Try it:
Restate word for word the lines of the entries below, starting with the line that holds "theorem roundQuot_le (num" and ending with the line that holds "exact Nat.eq_of_mul_eq_mul_right h₁ this", and no others.

---

-- ==== Sys2Proof/Machine/Process.lean ====
section
/-! DEFINITION. PROCESS (45_engine_commands.md R235 to R242): one sample. The steps are those of R240, in its order. -/

namespace Sys2Proof.Machine

/-- Step 5 for one sub: its rising edge on the advanced phase, its tick when the main phase wrapped, its reduction. -/
def processSub (c : Config) (d : Draw) (pos : Nat) (k : Sub) (wrapped : Bool) (wc ph dl sigma : Word) (ln : Lane) :
    Lane :=
  let ln1 := wsRise c (0 :: d) pos k.source sigma dl ln.subIsSaw ln
  let r := if wrapped then sdTick c (1 :: d) pos k wc ph sigma ln1 else (ln1, sigma)
  { r.1 with subPhase := r.1.subPhase.set k (paReduce c (2 :: d) r.2) }

/-- Steps 2 to 4: the main rising edge, the wrap edge, the reduced main phase. -/
def processMain (c : Config) (d : Draw) (pos : Nat) (dl phi : Word) (ln : Lane) : Lane :=
  let ln1 := wsRise c (0 :: d) pos .m phi dl ln.mainIsSaw ln
  let wc := paCross1 c (1 :: d) phi dl
  let ln2 := if crossed wc then wsFallMain c (2 :: d) pos wc ln1 else ln1
  { ln2 with phase := paReduce c (3 :: d) phi }

/-- Steps 1 to 5 for an active lane. All three phases are advanced before anything is stored. -/
def processLane (c : Config) (d : Draw) (pos : Sources Nat) (t : Word) (ln : Lane) : Lane :=
  let main := paAdvance c (0 :: d) ln.phase ln.freq t
  let subA := paAdvance c (1 :: d) ln.subPhase.a ln.subFreq.a t
  let subB := paAdvance c (2 :: d) ln.subPhase.b ln.subFreq.b t
  let wc := paCross1 c (1 :: 3 :: d) main.2 main.1
  let ln1 := processMain c (3 :: d) pos.m main.1 main.2 ln
  let ln2 := processSub c (4 :: d) pos.a .a (crossed wc) wc ln1.phase subA.1 subA.2 ln1
  processSub c (5 :: d) pos.b .b (crossed wc) wc ln1.phase subB.1 subB.2 ln2

/-- Steps 1 to 5: the active lanes only (R241). -/
def advanceLanes (c : Config) (t : Word) (s : State) : State :=
  { s with
    lanes := Lanes.ofFn fun i =>
      if active s.n i then processLane c [i.val, s.draws] s.pos t (s.lane i) else s.lane i }

/-- Step 7 for one lane: the three samples, or +0.0 for an inactive lane (R202, R241). -/
def outputLane (c : Config) (d : Draw) (isActive : Bool) (kM kA kB : Word) (ln : Lane) : Lane :=
  if isActive then
    { ln with
      outMain := wsOut c (6 :: d) ln.mainIsSaw ln.phase kM ln.pw ln.dcMain
      outSub := ⟨wsOut c (7 :: d) ln.subIsSaw ln.subPhase.a kA ln.pw ln.dcSub.a,
                 wsOut c (8 :: d) ln.subIsSaw ln.subPhase.b kB ln.pw ln.dcSub.b⟩ }
  else { ln with outMain := posZero, outSub := Subs.all posZero }

def writeOutputs (c : Config) (kM kA kB : Lanes Word) (s : State) : State :=
  { s with
    lanes := Lanes.ofFn fun i =>
      outputLane c [i.val, s.draws] (active s.n i) (kM.get i) (kA.get i) (kB.get i) (s.lane i) }

/-- Steps 6 and 7: each buffer is read out once, all lanes, then the outputs. -/
def readOut (c : Config) (s : State) : State :=
  let m := kbProcess c .m s
  let a := kbProcess c .a m.2
  let b := kbProcess c .b a.2
  writeOutputs c m.1 a.1 b.1 b.2

/-- The effect of PROCESS (R240). -/
def processState (c : Config) (t : Word) (s : State) : State :=
  let s1 := readOut c (advanceLanes c t { s with status := s.status.recordSeq })
  { s1 with draws := s.draws + 1 }

/-- PROCESS on the device. The four sync values are read and ignored (R236). -/
def execProcess (t : Word) (_y : Lanes Word) (s : State) : Result := .next (processState device t s).done

end Sys2Proof.Machine
end

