/-! ## Order of magnitudes -/

theorem magOfBits_lt_succ (b : Nat) : magOfBits b < magOfBits (b + 1) := by
  unfold magOfBits
  by_cases hb : (b + 1) % 2 ^ 23 = 0
  · have h1 : (b + 1) / 2 ^ 23 = b / 2 ^ 23 + 1 := by omega
    have h2 : b % 2 ^ 23 = 2 ^ 23 - 1 := by omega
    rw [h1, hb, h2]
    rcases Nat.eq_zero_or_pos (b / 2 ^ 23) with h0 | h0
    · rw [if_pos h0, if_neg (by omega), h0]
      norm_num
    · obtain ⟨e, he⟩ : ∃ e, b / 2 ^ 23 = e + 1 := ⟨b / 2 ^ 23 - 1, by omega⟩
      have hp : 0 < 2 ^ e := by positivity
      rw [he]
      rw [if_neg (by omega), if_neg (by omega), Nat.add_sub_cancel, Nat.add_sub_cancel, pow_succ 2 e]
      omega
  · have h1 : (b + 1) / 2 ^ 23 = b / 2 ^ 23 := by omega
    have h2 : (b + 1) % 2 ^ 23 = b % 2 ^ 23 + 1 := by omega
    rw [h1, h2]
    split
    · omega
    · exact Nat.mul_lt_mul_of_pos_right (by omega) (by positivity)

theorem magOfBits_strictMono : StrictMono magOfBits := strictMono_nat_of_lt_succ magOfBits_lt_succ

@[simp] theorem magOfBits_zero : magOfBits 0 = 0 := by simp [magOfBits]

theorem isZero_iff (x : Word) : isZero x = true ↔ low31 x = 0 := by
  simp only [isZero, Bool.and_eq_true, isFinite_iff, beq_iff_eq, magnitude_eq]
  constructor
  · rintro ⟨-, h⟩
    exact magOfBits_strictMono.injective (h.trans magOfBits_zero.symm)
  · intro h; rw [h]; exact ⟨by norm_num, magOfBits_zero⟩

theorem orderKey_eq (x : Word) : orderKey x = if signBit x then -(low31 x : Int) else low31 x := rfl

theorem value_eq (x : Word) : value x = if signBit x then -(magOfBits (low31 x) : Int) else magOfBits (low31 x) := by
  rw [value, magnitude_eq]

/-- The integer value is an increasing function of the order key. -/
def valueOfKey (k : Int) : Int := if k < 0 then -(magOfBits k.natAbs : Int) else magOfBits k.natAbs

theorem value_eq_valueOfKey (x : Word) : value x = valueOfKey (orderKey x) := by
  rw [value_eq, orderKey_eq, valueOfKey]
  cases signBit x
  · simp
  · rcases Nat.eq_zero_or_pos (low31 x) with h | h
    · simp [h]
    · simp [h]

theorem valueOfKey_strictMono : StrictMono valueOfKey := by
  intro a b h
  unfold valueOfKey
  split <;> split
  · have : magOfBits b.natAbs < magOfBits a.natAbs := magOfBits_strictMono (by omega)
    omega
  · have : magOfBits 0 < magOfBits a.natAbs := magOfBits_strictMono (by omega)
    rw [magOfBits_zero] at this
    omega
  · omega
  · have : magOfBits a.natAbs < magOfBits b.natAbs := magOfBits_strictMono (by omega)
    omega

theorem value_lt_iff (x y : Word) : value x < value y ↔ orderKey x < orderKey y := by
  rw [value_eq_valueOfKey, value_eq_valueOfKey, valueOfKey_strictMono.lt_iff_lt]

theorem value_le_iff (x y : Word) : value x ≤ value y ↔ orderKey x ≤ orderKey y := by
  rw [value_eq_valueOfKey, value_eq_valueOfKey, valueOfKey_strictMono.le_iff_le]

/-! ## Rounding to an integer -/

/-- The two forms of a rounded quotient, with the quotient's remainder. -/
theorem roundQuot_cases (num den : Nat) (hd : 0 < den) :
    ∃ p r, num = p + r ∧ r < den ∧ r = num % den ∧
      ((roundQuot num den * den = p + den ∧ (den < 2 * r ∨ 2 * r = den ∧ roundQuot num den % 2 = 0)) ∨
       (roundQuot num den * den = p ∧ (2 * r < den ∨ 2 * r = den ∧ roundQuot num den % 2 = 0))) := by
  refine ⟨num / den * den, num % den, (Nat.div_add_mod' num den).symm, Nat.mod_lt _ hd, rfl, ?_⟩
  unfold roundQuot
  simp only
  split
  · left; refine ⟨by ring, ?_⟩; omega
  · right; refine ⟨rfl, ?_⟩; omega

/-- `roundQuot` is within half a unit, from below. -/
theorem roundQuot_le (num den : Nat) (hd : 0 < den) : 2 * (roundQuot num den * den) ≤ 2 * num + den := by
  obtain ⟨p, r, h₁, h₂, -, h⟩ := roundQuot_cases num den hd
  omega

/-- `roundQuot` is within half a unit, from above. -/
theorem le_roundQuot (num den : Nat) (hd : 0 < den) : 2 * num ≤ 2 * (roundQuot num den * den) + den := by
  obtain ⟨p, r, h₁, h₂, -, h⟩ := roundQuot_cases num den hd
  omega

/-- A tie goes to the even integer. -/
theorem roundQuot_even_of_tie (num den : Nat) (hd : 0 < den)
    (h : 2 * num = 2 * (roundQuot num den * den) + den ∨ 2 * num + den = 2 * (roundQuot num den * den)) :
    roundQuot num den % 2 = 0 := by
  obtain ⟨p, r, h₁, h₂, -, h'⟩ := roundQuot_cases num den hd
  omega

@[simp] theorem roundQuot_mul (k den : Nat) (hd : 0 < den) : roundQuot (k * den) den = k := by
  simp only [roundQuot, Nat.mul_div_cancel _ hd, Nat.mul_mod_left]
  rw [if_neg (by omega)]

theorem roundQuot_mono {n₁ d₁ n₂ d₂ : Nat} (h₁ : 0 < d₁) (h₂ : 0 < d₂) (h : n₁ * d₂ ≤ n₂ * d₁) :
    roundQuot n₁ d₁ ≤ roundQuot n₂ d₂ := by
  by_contra hc
  push Not at hc
  set r₁ := roundQuot n₁ d₁ with hr₁
  set r₂ := roundQuot n₂ d₂ with hr₂
  have a := roundQuot_le n₁ d₁ h₁
  have b := le_roundQuot n₂ d₂ h₂
  rw [← hr₁] at a
  rw [← hr₂] at b
  have hd : 0 < d₁ * d₂ := Nat.mul_pos h₁ h₂
  have a' : 2 * (r₁ * (d₁ * d₂)) ≤ 2 * (n₁ * d₂) + d₁ * d₂ := by nlinarith
  have b' : 2 * (n₂ * d₁) ≤ 2 * (r₂ * (d₁ * d₂)) + d₁ * d₂ := by nlinarith
  have e : r₁ = r₂ + 1 := by
    by_contra hne
    have : r₂ + 2 ≤ r₁ := by omega
    nlinarith
  rw [e] at a'
  have hn : n₁ * d₂ = n₂ * d₁ := by nlinarith
  have t₁ : 2 * n₁ + d₁ = 2 * (r₁ * d₁) := by
    have : (2 * n₁ + d₁) * d₂ = 2 * (r₁ * d₁) * d₂ := by rw [e]; nlinarith
    exact Nat.eq_of_mul_eq_mul_right h₂ this
  have t₂ : 2 * n₂ = 2 * (r₂ * d₂) + d₂ := by
    have : (2 * n₂) * d₁ = (2 * (r₂ * d₂) + d₂) * d₁ := by nlinarith
    exact Nat.eq_of_mul_eq_mul_right h₁ this
  have p₁ := roundQuot_even_of_tie n₁ d₁ h₁ (Or.inr (by rw [← hr₁]; exact t₁))
  have p₂ := roundQuot_even_of_tie n₂ d₂ h₂ (Or.inl (by rw [← hr₂]; exact t₂))
  rw [← hr₁] at p₁
  rw [← hr₂] at p₂
  omega

/-! ## Rounding to a binary32 magnitude -/

theorem log2_le_of_le {a b : Nat} (h : a ≤ b) : a.log2 ≤ b.log2 := by
  rcases Nat.eq_zero_or_pos a with rfl | ha
  · simp
  · exact (Nat.le_log2 (by omega)).mpr ((Nat.log2_self_le (by omega)).trans h)

theorem gridExp_le_of_le {a b : Nat} (h : a ≤ b) : gridExp a ≤ gridExp b :=
  Nat.sub_le_sub_right (log2_le_of_le h) 23

/-- The rounded significand never exceeds 2^24. -/
theorem significand_le (num den : Nat) (hd : 0 < den) :
    roundQuot num (den <<< gridExp (num / den)) ≤ 2 ^ 24 := by
  set e := gridExp (num / den) with he
  have hq : num / den < 2 ^ (e + 24) := by
    have : (num / den) < 2 ^ ((num / den).log2 + 1) := Nat.lt_log2_self
    refine lt_of_lt_of_le this (Nat.pow_le_pow_right (by norm_num) ?_)
    rw [he]; unfold gridExp; omega
  have hn : num < 2 ^ (e + 24) * den := (Nat.div_lt_iff_lt_mul hd).mp hq
  have hp : 0 < den <<< e := by rw [Nat.shiftLeft_eq]; positivity
  calc roundQuot num (den <<< e) ≤ roundQuot (2 ^ 24 * (den <<< e)) (den <<< e) := by
        apply roundQuot_mono hp hp
        apply Nat.mul_le_mul_right
        rw [Nat.shiftLeft_eq]
        calc num ≤ 2 ^ (e + 24) * den := hn.le
          _ = 2 ^ 24 * (den * 2 ^ e) := by rw [pow_add]; ring
    _ = 2 ^ 24 := roundQuot_mul _ _ hp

---

Reply:
theorem roundQuot_le (num den : Nat) (hd : 0 < den) : 2 * (roundQuot num den * den) ≤ 2 * num + den := by
  obtain ⟨p, r, h₁, h₂, -, h⟩ := roundQuot_cases num den hd
  omega

/-- `roundQuot` is within half a unit, from above. -/
theorem le_roundQuot (num den : Nat) (hd : 0 < den) : 2 * num ≤ 2 * (roundQuot num den * den) + den := by
  obtain ⟨p, r, h₁, h₂, -, h⟩ := roundQuot_cases num den hd
  omega

/-- A tie goes to the even integer. -/
theorem roundQuot_even_of_tie (num den : Nat) (hd : 0 < den)
    (h : 2 * num = 2 * (roundQuot num den * den) + den ∨ 2 * num + den = 2 * (roundQuot num den * den)) :
    roundQuot num den % 2 = 0 := by
  obtain ⟨p, r, h₁, h₂, -, h'⟩ := roundQuot_cases num den hd
  omega

@[simp] theorem roundQuot_mul (k den : Nat) (hd : 0 < den) : roundQuot (k * den) den = k := by
  simp only [roundQuot, Nat.mul_div_cancel _ hd, Nat.mul_mod_left]
  rw [if_neg (by omega)]

theorem roundQuot_mono {n₁ d₁ n₂ d₂ : Nat} (h₁ : 0 < d₁) (h₂ : 0 < d₂) (h : n₁ * d₂ ≤ n₂ * d₁) :
    roundQuot n₁ d₁ ≤ roundQuot n₂ d₂ := by
  by_contra hc
  push Not at hc
  set r₁ := roundQuot n₁ d₁ with hr₁
  set r₂ := roundQuot n₂ d₂ with hr₂
  have a := roundQuot_le n₁ d₁ h₁
  have b := le_roundQuot n₂ d₂ h₂
  rw [← hr₁] at a
  rw [← hr₂] at b
  have hd : 0 < d₁ * d₂ := Nat.mul_pos h₁ h₂
  have a' : 2 * (r₁ * (d₁ * d₂)) ≤ 2 * (n₁ * d₂) + d₁ * d₂ := by nlinarith
  have b' : 2 * (n₂ * d₁) ≤ 2 * (r₂ * (d₁ * d₂)) + d₁ * d₂ := by nlinarith
  have e : r₁ = r₂ + 1 := by
    by_contra hne
    have : r₂ + 2 ≤ r₁ := by omega
    nlinarith
  rw [e] at a'
  have hn : n₁ * d₂ = n₂ * d₁ := by nlinarith
  have t₁ : 2 * n₁ + d₁ = 2 * (r₁ * d₁) := by
    have : (2 * n₁ + d₁) * d₂ = 2 * (r₁ * d₁) * d₂ := by rw [e]; nlinarith
    exact Nat.eq_of_mul_eq_mul_right h₂ this
  have t₂ : 2 * n₂ = 2 * (r₂ * d₂) + d₂ := by
    have : (2 * n₂) * d₁ = (2 * (r₂ * d₂) + d₂) * d₁ := by nlinarith
    exact Nat.eq_of_mul_eq_mul_right h₁ this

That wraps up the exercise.